Foreign reporting requirements for cryptocurrencies:  Some virtual currencies are traded on centralized exchanges that operate in jurisdictions outside the US. The exchanges are either a pure virtual currency exchange or a virtual currency exchange which allows virtual currencies to exchange into fiat currencies. These foreign virtual currency exchanges have custody of customers’ virtual currencies and an exchange failure results in the loss of customer funds which are similar to a Foreign Financial Institution (FFI) because they behave in the same manner.

Notice 2014-21 does not address tax foreign reporting requirements for cryptocurrencies.  

AICPA’s letter to the IRS, suggests that taxpayers should report the value of cryptocurrencies and fiat currencies held at those foreign exchanges for FBAR and FATCA purposes if they meet the necessary threshold, but not when a taxpayer holds cryptocurrency in a wallet which the taxpayer owns, controls and is in possession of a private key.
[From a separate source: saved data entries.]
/-! ### Witnesses: timed events -/

/-- A station at its join-interval end. -/
def joinOver : State :=
  { station .listening with ctrl := { (station .listening).ctrl with joinEnd := some 10000 } }
theorem witness_joinIntervalEnd : joinOver.ctrl.station = .listening ∧ joinOver.ctrl.moveWaits = false
    ∧ joinOver.ctrl.joinEnd = some 10000 ∧ reached 10000 joinOver.now = true
    ∧ joinOver.onBus .join = false
    ∧ (onAir (frame 5 3 (.join 1)) .join true [false] joinOver).onBus .join = true := by
  decide +kernel
theorem witness_hold : let x := record 5 3 10708 .pending (some 7)
    let s := { tabled [{ x with received := 9796 }] (station .active) with now := 10000 }
    { x with received := 9796 } ∈ s.table
      ∧ (∀ y ∈ s.table, y.owner = x.owner → y.seq = x.seq → y = { x with received := 9796 })
      ∧ reached ((9796 : Tick) + BitVec.ofNat 32 (s.params.H + s.params.G)) s.now = true
      ∧ x.owner = s.ownId ∧ x.tag = some 7 ∧ (record 5 3 10708 .pending none).tag = none := by
  decide +kernel
theorem witness_retirement :
    reached ((8992 : Tick) + BitVec.ofNat 32 ((station .active).params.W + 2 * (station .active).params.G))
      (station .active).now = true := by
  decide +kernel
theorem witness_head : let r := request .waiting none false 0
    let s := listing [r] (station .active)
    tagsDiffer s ∧ r.state = .waiting ∧ s.req.list = [] ++ r :: [] ∧ s.ctrl.station = .active
      ∧ (∀ q ∈ s.req.list, q.state ≠ .sending ∧ q.state ≠ .pending) ∧ s.table.length < 48 := by
  decide
theorem witness_deadline : let s := station .active
    tickDiff (10207 : Tick) s.now < s.params.H + 2 * s.params.G
      ∧ tickDiff ((10000 : Tick) + 0x80000000) s.now < s.params.H + 2 * s.params.G
      ∧ ¬tickDiff (10208 : Tick) s.now < s.params.H + 2 * s.params.G := by
  decide +kernel
theorem witness_start : let r := request .granted (some 10000) false 1
    let s := listing [r] (station .active)
    r ∈ s.req.list ∧ tagsDiffer s ∧ r.start = some 10000 ∧ reached 10000 s.now = true
      ∧ s.channel (s.channelOf r.cls) = none := by
  decide +kernel
theorem witness_startAtAnEnd : let r := { request .granted (some 10000) false 1 with tag := 8 }
    let q := request .firing (some 9950) false 1
    let s := { listing [q, r] (endingPulse 10000) with now := 10000 }
    r ∈ s.req.list ∧ tagsDiffer s ∧ s.channel (s.channelOf r.cls) = some ⟨7, 10000⟩
      ∧ reached 10000 s.now = true ∧ q ∈ s.req.list ∧ q.tag = 7 ∧ (7 : Byte) ≠ r.tag := by
  decide +kernel
theorem witness_startWhileCancelling :
    (listing [request .cancelling (some 10000) false 1] (station .active)).onBus (.cancel 7) = false := by
  decide +kernel
theorem witness_channelEnd : let r := request .firing (some 9950) false 1
    (endingPulse 10000).channel 0 = some ⟨7, 10000⟩ ∧ reached 10000 (endingPulse 10000).now = true
      ∧ r ∈ (endingPulse 10000).req.list ∧ r.tag = 7 ∧ tagsDiffer (endingPulse 10000) := by
  decide +kernel

/-! ### Witnesses: admission -/

theorem witness_stretches : 0 < 1008 ∧ 1008 ≤ 2 ^ 20 := by decide
theorem witness_margins : let p := imageParams image
    0 < p.W ∧ p.W + 2 * p.G ≤ 2 ^ 20
      ∧ admissionCheck p (2 * p.G) peers17 ⟨10708, 4, 1, 633⟩ = .pass := by
  decide +kernel
theorem witness_narrowerIsNotWider : let p := imageParams image
    admissionCheck p p.G peers17 ⟨10404, 1, 1, 329⟩ = .pass
      ∧ admissionCheck p (2 * p.G) peers17 ⟨10404, 1, 1, 329⟩ = .fit := by
  decide +kernel
/-- No record, so every condition but the window holds everywhere. -/
theorem witness_earliestStart : let s := station .active
    let r := request .sending none false 0
    0 < s.params.W ∧ s.table.length < 48 ∧ r.overdue = false
      ∧ max (tickDiff r.notBefore s.now) (75 + s.params.H + 2 * s.params.G) = 283
      ∧ min (tickDiff r.deadline s.now) (75 + s.params.dMax) = 2000
      ∧ fits s r (s.now + BitVec.ofInt 32 283) := by
  refine ⟨by decide +kernel, by decide, rfl, by decide +kernel, by decide +kernel, ?_, ?_, ?_, ?_⟩
  · intro x hx; cases hx
  · intro k _; decide +revert +kernel
  · intro x hx; cases hx
  · intro e he; cases he
theorem witness_emptyWindow : let s := station .active
    let r := { request .sending none false 0 with notBefore := 15200, deadline := 20000 }
    min (tickDiff r.deadline s.now) (75 + s.params.dMax)
      < max (tickDiff r.notBefore s.now) (75 + s.params.H + 2 * s.params.G) := by
  decide +kernel
/-- A table of 48 records past their retire point, and a claim that only its capacity refuses. -/
theorem witness_retiredFull : let p := imageParams image
    let table := List.replicate 48 (record 8 1 8992 .confirmed none)
    table.length = 48 ∧ admissionCheck p p.G table ⟨10708, 4, 1, 633⟩ = .fit
      ∧ admissionCheck p p.G (table.erase (record 8 1 8992 .confirmed none)) ⟨10708, 4, 1, 633⟩ = .pass := by
  decide +kernel
theorem witness_retired : let p := imageParams image
    let x := record 8 1 8992 .confirmed none
    p.sShort ≤ p.sLong ∧ p.sLong ≤ p.W ∧ p.W + 2 * p.G ≤ 2 ^ 20
      ∧ 0 < tickDiff (10001 : Tick) 10000 ∧ tickDiff (10001 : Tick) 10000 ≤ 2 ^ 20
      ∧ -(2 ^ 20 : Int) ≤ tickDiff x.start 10000 ∧ tickDiff x.start 10000 ≤ 2 ^ 20
      ∧ reached (x.start + BitVec.ofNat 32 (p.W + 2 * p.G)) 10000 = true := by
  decide +kernel

/-! ### Witness: the invariants -/

/-- A station in ACTIVE with a GRANTED request, its record and a peer's. -/
def settled : State :=
  tabled [record 9 1 10300 .confirmed none, record 5 3 10708 .confirmed (some 7)]
    (listing [request .granted (some 10708) false 1] (station .active))

/-- A stretch of the table weighs no more than the table. -/
theorem stretch_le (p : ClaimRecord → Bool) (l : List ClaimRecord) :
    ((l.filter p).map (fun y => y.weight.toNat)).sum ≤ (l.map (fun y => y.weight.toNat)).sum := by
  induction l with
  | nil => simp
  | cons x rest ih => cases h : p x <;> simp [h] <;> omega

theorem settled_ties : tieInv settled := by
  refine ⟨?_, ?_, by decide +kernel, by decide +kernel, by intro c hc; cases hc⟩
  · intro x hx ho g hg
    simp only [settled, tabled, List.mem_cons, List.not_mem_nil, or_false] at hx
    rcases hx with rfl | rfl
    · cases hg
    · cases hg
      exact ⟨request .granted (some 10708) false 1, List.mem_singleton.2 rfl, rfl, rfl, rfl, rfl, rfl, rfl⟩
  · intro r hr _
    simp only [settled, tabled, listing, List.mem_singleton] at hr
    subst hr
    exact ⟨record 5 3 10708 .confirmed (some 7), List.mem_cons_of_mem _ (List.mem_singleton.2 rfl),
      by decide +kernel, rfl⟩

theorem settled_starts : startInv settled ∧ flightInv settled := by
  refine ⟨?_, ?_⟩
  · intro r hr t ht
    simp only [settled, tabled, listing, List.mem_singleton] at hr
    subst hr; cases ht
    exact ⟨fun _ => (by decide +kernel), ⟨nofun, nofun⟩⟩
  · intro x cells h; cases h

theorem settled_channels : outputInv settled ∧ channelInv settled := by
  have hidle : ∀ k : Channel, settled.channel k = none := by decide +kernel
  refine ⟨⟨by decide +kernel, ?_⟩, ?_, ?_⟩
  · intro c e h; rw [hidle c] at h; cases h
  · refine List.pairwise_pair.2 fun h _ _ => ?_
    exact absurd h (by decide +kernel)
  · intro r hr hf
    simp only [settled, tabled, listing, List.mem_singleton] at hr
    subst hr; cases hf

theorem witness_invariants : runInv settled ∧ settled.pending = [] ∧ ∃ t, step settled = .next t := by
  obtain ⟨h1, h2⟩ := settled_starts
  obtain ⟨h3, h4⟩ := settled_channels
  refine ⟨⟨?_, stationInv_of_quiet _ rfl ?_, ?_, ?_, settled_ties, h1, h2, h3, h4, ?_, ?_, ?_, ?_⟩, rfl, _, rfl⟩
  · intro h; cases h
  · unfold controllerInv configInv withdrawnInv requestsByStateInv monitorInv quiesceInv
    decide +kernel
  · unfold requestInv; decide +kernel
  · refine ⟨by decide +kernel, ?_, by decide +kernel, by decide +kernel, ?_⟩
    · intro g h; cases h
    · exact ⟨nofun, fun c hc => absurd hc (List.not_mem_nil)⟩
  · refine ⟨by decide +kernel, ?_, ?_, fun u => ?_⟩
    · exact List.pairwise_pair.2 (by decide +kernel)
    · exact List.pairwise_pair.2 (by unfold spaced; decide +kernel)
    · exact (stretch_le _ _).trans (by decide +kernel)
  · refine ⟨List.pairwise_pair.2 (by decide +kernel), ?_⟩
    decide +kernel
  · unfold recordInv; decide +kernel
  · intro c start finish pulling h; cases h
theorem witness_settledTick : dueEvents settled = [] := by decide +kernel

/-- The pulses of two requests on one channel, laid end to end: a GRANTED start at the end of a FIRING one. -/
theorem witness_endToEnd : let q := request .firing (some 9950) false 1
    let r := { request .granted (some 10000) false 1 with tag := 8 }
    let s := { listing [q, r] (endingPulse 10000) with now := 10000 }
    q ∈ s.req.list ∧ r ∈ s.req.list ∧ q.tag ≠ r.tag ∧ s.channelOf q.cls = s.channelOf r.cls
      ∧ q.start = some 9950 ∧ r.start = some 10000 ∧ reached 10000 s.now = true := by
  decide +kernel

end Sys2Proof.Tests
end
“Virtual currency transactions, in which taxpayers increasingly engage, add a new layer of complexity to the analysis of a client’s reporting requirements.  The issuance of clear guidance in this area will provide confidence and clarity to preparers and taxpayers on application of the tax law to virtual currency transactions” concluded Nellen.

 

Selva Ozelli, Esq., CPA is an international tax attorney and CPA who frequently writes about tax, legal and accounting issues for Tax Notes, Bloomberg BNA, other publications and the OECD.